### Recorded data ###

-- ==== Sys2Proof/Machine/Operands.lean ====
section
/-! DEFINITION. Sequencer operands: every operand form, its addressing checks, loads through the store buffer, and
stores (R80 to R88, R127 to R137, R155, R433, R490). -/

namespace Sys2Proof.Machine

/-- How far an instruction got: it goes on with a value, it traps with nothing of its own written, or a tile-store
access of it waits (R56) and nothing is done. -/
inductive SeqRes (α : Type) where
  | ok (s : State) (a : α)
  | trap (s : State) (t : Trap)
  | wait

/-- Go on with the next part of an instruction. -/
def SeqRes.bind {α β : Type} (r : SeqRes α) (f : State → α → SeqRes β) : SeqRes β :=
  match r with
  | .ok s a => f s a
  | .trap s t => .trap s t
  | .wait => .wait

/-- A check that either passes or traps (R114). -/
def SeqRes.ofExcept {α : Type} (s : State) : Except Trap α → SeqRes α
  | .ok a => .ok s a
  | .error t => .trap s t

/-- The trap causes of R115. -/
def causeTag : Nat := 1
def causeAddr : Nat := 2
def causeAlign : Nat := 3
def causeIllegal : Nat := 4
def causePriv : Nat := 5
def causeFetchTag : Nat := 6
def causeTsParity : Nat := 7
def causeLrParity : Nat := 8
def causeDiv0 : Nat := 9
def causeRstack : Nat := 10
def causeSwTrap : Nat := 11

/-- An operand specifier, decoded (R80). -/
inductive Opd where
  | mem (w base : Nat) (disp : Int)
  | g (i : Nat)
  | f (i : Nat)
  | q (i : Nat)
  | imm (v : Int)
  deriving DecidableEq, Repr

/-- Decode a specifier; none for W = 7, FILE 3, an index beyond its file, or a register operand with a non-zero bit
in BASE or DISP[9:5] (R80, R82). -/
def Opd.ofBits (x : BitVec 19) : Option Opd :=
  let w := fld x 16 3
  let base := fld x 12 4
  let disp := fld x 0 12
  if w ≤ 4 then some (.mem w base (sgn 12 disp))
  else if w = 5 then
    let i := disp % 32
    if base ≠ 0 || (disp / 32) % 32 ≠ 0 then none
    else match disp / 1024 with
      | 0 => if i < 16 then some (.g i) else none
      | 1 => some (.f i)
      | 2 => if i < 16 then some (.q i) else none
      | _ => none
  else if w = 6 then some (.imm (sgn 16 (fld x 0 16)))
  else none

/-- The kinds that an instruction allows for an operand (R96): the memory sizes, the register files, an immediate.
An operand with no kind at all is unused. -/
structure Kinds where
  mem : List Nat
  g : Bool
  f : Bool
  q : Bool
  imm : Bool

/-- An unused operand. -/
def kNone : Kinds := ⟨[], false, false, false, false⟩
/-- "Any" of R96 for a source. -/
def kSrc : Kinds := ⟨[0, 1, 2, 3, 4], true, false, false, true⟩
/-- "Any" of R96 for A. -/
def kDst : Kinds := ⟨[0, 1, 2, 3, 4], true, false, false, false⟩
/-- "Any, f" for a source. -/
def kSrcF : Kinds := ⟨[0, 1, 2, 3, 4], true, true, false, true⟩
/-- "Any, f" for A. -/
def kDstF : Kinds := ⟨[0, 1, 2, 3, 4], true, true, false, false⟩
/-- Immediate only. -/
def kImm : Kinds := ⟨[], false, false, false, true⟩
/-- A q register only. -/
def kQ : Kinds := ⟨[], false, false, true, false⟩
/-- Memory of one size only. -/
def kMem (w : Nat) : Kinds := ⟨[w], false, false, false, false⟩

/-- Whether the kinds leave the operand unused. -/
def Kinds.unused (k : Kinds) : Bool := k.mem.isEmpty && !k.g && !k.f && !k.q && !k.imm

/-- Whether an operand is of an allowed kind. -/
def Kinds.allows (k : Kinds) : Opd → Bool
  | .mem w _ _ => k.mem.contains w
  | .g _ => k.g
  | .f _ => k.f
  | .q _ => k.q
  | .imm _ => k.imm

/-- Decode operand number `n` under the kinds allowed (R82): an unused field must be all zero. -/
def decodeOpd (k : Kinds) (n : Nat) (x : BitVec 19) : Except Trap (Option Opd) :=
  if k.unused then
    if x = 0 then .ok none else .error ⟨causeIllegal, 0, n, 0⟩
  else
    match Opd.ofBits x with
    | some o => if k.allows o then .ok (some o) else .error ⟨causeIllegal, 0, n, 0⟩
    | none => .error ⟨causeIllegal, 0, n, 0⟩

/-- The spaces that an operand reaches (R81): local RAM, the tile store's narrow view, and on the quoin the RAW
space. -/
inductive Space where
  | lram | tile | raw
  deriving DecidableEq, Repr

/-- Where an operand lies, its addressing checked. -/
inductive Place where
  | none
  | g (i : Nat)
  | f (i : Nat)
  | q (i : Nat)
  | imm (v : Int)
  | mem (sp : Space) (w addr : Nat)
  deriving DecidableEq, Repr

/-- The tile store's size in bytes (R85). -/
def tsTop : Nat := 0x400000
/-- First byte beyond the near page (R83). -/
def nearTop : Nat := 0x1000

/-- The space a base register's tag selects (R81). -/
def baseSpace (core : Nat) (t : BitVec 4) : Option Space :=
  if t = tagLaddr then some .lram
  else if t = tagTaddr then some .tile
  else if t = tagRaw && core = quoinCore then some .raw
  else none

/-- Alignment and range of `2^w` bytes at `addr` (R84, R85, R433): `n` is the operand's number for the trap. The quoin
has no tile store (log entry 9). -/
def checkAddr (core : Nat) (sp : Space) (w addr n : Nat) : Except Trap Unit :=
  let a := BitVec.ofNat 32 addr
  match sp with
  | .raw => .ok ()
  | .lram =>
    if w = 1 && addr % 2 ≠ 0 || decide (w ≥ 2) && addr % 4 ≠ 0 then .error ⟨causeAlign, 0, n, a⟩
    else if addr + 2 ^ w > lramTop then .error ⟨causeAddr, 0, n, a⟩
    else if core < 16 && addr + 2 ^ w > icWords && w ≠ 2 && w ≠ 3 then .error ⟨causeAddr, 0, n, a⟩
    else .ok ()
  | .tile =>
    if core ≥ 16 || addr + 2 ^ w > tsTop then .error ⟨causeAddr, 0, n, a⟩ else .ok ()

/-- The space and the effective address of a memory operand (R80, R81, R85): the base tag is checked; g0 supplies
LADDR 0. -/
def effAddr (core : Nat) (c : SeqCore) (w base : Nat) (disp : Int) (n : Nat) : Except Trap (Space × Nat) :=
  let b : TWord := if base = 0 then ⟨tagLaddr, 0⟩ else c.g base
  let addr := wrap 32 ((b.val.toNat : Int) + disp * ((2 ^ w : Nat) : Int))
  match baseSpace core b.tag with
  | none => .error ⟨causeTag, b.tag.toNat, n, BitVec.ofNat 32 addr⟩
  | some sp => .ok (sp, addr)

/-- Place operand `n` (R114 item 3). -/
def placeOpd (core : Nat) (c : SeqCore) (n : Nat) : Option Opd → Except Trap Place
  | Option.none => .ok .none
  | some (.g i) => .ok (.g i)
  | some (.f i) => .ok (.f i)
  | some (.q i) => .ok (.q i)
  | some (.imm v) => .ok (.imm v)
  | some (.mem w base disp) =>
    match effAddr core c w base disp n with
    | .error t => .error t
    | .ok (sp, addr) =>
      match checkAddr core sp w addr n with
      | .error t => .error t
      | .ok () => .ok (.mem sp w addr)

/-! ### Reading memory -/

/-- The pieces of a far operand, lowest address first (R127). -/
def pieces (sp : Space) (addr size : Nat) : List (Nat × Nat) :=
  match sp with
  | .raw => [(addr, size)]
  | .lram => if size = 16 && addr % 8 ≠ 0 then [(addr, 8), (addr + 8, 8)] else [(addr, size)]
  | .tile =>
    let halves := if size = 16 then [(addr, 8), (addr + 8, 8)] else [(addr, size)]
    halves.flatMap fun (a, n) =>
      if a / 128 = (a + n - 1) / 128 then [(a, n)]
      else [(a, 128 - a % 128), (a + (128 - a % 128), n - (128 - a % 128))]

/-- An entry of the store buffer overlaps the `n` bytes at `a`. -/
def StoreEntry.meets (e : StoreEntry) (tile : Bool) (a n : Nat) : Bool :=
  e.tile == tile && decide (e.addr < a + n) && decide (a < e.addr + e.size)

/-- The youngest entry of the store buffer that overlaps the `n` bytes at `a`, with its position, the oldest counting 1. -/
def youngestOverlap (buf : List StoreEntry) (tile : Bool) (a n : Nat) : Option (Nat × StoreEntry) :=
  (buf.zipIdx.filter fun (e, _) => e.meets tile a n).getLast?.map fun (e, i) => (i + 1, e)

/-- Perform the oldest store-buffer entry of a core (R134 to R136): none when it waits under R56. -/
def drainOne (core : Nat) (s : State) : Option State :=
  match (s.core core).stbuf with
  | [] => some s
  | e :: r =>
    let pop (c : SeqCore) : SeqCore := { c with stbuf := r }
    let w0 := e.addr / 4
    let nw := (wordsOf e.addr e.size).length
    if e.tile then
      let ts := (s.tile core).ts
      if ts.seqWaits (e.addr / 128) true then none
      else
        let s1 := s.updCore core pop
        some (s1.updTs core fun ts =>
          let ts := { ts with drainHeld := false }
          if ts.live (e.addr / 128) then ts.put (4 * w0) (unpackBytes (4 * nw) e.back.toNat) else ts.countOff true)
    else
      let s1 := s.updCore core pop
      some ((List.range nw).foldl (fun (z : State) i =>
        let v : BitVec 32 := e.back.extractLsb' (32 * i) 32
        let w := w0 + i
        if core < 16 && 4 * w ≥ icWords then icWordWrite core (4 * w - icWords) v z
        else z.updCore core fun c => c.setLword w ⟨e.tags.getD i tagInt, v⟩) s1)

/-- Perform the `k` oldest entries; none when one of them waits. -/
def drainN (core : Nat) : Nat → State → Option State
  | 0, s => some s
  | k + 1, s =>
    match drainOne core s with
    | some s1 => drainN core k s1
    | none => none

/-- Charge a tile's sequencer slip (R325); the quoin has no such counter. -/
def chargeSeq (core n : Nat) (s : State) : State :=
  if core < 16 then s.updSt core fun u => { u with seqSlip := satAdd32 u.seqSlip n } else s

###

● **Exercise aim**
Please copy the lines above from the line with "let pop (c : SeqCore)" up to and including the line with "none => none", exactly as written and with nothing else.

● **Exercise response**
    let pop (c : SeqCore) : SeqCore := { c with stbuf := r }
    let w0 := e.addr / 4
    let nw := (wordsOf e.addr e.size).length
    if e.tile then
      let ts := (s.tile core).ts
      if ts.seqWaits (e.addr / 128) true then none
      else
        let s1 := s.updCore core pop
        some (s1.updTs core fun ts =>
          let ts := { ts with drainHeld := false }
          if ts.live (e.addr / 128) then ts.put (4 * w0) (unpackBytes (4 * nw) e.back.toNat) else ts.countOff true)
    else
      let s1 := s.updCore core pop
      some ((List.range nw).foldl (fun (z : State) i =>
        let v : BitVec 32 := e.back.extractLsb' (32 * i) 32
        let w := w0 + i
        if core < 16 && 4 * w ≥ icWords then icWordWrite core (4 * w - icWords) v z
        else z.updCore core fun c => c.setLword w ⟨e.tags.getD i tagInt, v⟩) s1)

/-- Perform the `k` oldest entries; none when one of them waits. -/
def drainN (core : Nat) : Nat → State → Option State
  | 0, s => some s
  | k + 1, s =>
    match drainOne core s with
    | some s1 => drainN core k s1
    | none => none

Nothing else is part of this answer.